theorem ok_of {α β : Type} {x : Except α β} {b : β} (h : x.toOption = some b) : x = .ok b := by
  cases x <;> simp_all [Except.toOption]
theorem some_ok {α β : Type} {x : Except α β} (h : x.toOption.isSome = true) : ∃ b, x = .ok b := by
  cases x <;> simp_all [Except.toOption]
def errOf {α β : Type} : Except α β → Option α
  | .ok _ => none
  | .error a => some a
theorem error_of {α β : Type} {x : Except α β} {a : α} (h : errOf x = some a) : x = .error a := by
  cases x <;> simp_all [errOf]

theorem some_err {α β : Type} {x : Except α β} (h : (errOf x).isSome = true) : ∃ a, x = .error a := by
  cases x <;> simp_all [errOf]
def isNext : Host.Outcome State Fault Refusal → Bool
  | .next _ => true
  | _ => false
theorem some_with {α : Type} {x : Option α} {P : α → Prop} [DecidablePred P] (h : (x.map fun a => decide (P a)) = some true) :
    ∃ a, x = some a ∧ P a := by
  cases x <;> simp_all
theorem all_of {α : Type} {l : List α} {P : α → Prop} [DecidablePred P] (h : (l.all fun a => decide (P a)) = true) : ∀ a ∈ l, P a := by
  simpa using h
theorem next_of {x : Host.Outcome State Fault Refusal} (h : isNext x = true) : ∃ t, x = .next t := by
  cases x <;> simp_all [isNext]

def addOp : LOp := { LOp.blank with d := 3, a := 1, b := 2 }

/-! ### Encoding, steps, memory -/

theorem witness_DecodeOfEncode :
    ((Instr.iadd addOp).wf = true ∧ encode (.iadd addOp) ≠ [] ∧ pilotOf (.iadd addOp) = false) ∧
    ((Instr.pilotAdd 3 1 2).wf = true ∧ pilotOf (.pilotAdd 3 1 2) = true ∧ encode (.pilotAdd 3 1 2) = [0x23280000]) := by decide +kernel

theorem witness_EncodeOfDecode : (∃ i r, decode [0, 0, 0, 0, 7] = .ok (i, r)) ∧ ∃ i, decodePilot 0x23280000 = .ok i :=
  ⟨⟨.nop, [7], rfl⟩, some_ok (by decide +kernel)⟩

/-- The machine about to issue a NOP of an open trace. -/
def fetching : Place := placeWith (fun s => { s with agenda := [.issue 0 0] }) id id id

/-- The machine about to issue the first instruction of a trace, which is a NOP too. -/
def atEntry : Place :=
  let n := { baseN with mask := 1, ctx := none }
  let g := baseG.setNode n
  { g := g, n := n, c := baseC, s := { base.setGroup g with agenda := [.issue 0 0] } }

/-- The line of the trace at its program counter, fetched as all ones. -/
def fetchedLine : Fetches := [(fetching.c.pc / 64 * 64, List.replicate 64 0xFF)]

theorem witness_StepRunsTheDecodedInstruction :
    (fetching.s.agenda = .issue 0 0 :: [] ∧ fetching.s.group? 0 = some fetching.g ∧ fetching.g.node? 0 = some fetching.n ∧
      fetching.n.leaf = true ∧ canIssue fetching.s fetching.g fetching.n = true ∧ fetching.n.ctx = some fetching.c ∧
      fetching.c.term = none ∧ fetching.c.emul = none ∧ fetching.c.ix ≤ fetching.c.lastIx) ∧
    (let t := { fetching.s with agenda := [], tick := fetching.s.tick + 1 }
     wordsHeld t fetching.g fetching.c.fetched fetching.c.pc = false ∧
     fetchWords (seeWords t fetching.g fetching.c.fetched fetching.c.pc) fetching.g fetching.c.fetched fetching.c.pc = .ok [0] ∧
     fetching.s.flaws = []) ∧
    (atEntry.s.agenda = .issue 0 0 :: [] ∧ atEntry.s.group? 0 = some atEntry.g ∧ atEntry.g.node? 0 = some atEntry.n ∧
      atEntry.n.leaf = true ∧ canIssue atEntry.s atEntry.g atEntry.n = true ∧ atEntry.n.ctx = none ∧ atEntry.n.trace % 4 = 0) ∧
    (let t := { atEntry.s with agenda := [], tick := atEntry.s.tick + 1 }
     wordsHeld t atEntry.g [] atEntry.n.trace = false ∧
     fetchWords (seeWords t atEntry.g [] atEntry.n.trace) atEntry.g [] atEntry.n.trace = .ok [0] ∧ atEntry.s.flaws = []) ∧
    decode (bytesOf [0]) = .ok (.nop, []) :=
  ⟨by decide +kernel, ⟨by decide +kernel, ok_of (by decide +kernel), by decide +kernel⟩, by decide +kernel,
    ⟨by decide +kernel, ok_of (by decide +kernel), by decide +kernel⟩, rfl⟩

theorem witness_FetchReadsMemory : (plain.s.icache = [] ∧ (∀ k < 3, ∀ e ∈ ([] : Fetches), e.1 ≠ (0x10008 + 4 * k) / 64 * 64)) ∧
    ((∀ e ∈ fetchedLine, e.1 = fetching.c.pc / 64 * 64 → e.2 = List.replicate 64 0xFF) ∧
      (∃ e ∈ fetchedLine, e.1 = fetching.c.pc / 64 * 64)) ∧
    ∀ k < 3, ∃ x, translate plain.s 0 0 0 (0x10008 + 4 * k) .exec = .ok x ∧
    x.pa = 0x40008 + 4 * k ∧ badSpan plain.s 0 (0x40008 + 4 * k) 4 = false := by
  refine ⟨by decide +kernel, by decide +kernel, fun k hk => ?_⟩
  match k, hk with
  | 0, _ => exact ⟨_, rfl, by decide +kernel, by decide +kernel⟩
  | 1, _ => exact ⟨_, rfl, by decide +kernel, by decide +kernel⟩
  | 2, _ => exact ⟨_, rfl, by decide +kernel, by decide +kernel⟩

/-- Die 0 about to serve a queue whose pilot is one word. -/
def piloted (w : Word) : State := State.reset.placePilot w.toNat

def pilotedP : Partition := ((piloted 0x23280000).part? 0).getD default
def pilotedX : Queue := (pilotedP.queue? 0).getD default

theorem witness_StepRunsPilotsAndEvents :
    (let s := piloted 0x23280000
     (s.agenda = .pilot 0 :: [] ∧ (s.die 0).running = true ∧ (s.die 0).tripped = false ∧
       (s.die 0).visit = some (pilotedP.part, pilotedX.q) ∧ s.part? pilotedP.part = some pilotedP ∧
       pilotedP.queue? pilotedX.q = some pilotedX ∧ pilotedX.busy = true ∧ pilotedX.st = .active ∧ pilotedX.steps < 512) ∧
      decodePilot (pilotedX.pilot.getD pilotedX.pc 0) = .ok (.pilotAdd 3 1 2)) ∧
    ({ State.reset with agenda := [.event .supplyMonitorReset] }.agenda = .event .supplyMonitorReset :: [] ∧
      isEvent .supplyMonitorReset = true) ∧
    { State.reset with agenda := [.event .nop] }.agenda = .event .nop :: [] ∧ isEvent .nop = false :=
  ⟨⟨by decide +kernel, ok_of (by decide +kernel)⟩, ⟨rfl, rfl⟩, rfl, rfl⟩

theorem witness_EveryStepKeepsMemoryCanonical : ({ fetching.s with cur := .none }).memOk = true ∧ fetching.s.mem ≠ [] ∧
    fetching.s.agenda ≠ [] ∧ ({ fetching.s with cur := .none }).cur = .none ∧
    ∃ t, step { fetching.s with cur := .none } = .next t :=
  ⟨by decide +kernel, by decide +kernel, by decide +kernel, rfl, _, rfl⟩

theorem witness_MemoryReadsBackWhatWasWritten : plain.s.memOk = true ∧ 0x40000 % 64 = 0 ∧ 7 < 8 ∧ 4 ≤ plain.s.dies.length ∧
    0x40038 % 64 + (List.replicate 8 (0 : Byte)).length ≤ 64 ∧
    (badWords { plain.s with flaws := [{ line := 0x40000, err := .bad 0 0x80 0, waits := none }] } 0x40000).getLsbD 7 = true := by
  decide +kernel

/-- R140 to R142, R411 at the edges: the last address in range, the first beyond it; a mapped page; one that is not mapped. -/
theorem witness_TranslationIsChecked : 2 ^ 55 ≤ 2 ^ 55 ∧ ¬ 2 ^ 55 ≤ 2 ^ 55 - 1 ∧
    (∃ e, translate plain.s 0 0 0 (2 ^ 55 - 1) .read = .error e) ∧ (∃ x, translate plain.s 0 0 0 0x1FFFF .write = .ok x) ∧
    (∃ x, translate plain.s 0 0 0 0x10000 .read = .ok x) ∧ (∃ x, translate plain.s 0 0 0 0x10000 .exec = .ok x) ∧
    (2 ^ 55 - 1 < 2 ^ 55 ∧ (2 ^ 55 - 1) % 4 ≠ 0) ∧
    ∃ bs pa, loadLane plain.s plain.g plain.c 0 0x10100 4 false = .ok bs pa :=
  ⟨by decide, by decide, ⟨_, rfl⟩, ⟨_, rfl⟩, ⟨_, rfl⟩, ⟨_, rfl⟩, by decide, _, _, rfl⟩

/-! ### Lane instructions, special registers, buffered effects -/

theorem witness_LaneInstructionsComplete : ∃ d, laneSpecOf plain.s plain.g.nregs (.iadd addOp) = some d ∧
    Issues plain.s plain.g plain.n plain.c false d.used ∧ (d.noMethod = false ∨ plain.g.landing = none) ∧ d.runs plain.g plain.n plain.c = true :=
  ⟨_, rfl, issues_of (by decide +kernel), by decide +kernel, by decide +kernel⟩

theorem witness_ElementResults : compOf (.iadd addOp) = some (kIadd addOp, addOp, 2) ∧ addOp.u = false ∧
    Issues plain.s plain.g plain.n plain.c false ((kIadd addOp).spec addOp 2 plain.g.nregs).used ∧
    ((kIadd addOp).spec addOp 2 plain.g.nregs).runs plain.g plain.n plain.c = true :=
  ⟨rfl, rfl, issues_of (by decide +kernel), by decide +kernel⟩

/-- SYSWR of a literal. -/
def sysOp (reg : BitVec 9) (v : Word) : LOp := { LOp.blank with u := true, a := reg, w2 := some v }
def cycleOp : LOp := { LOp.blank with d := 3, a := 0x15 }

____

What needs to be done
Within the lines above, find those holding the word "first" and copy them.

Solved exercise
/-- The machine about to issue the first instruction of a trace, which is a NOP too. -/
/-- R140 to R142, R411 at the edges: the last address in range, the first beyond it; a mapped page; one that is not mapped. -/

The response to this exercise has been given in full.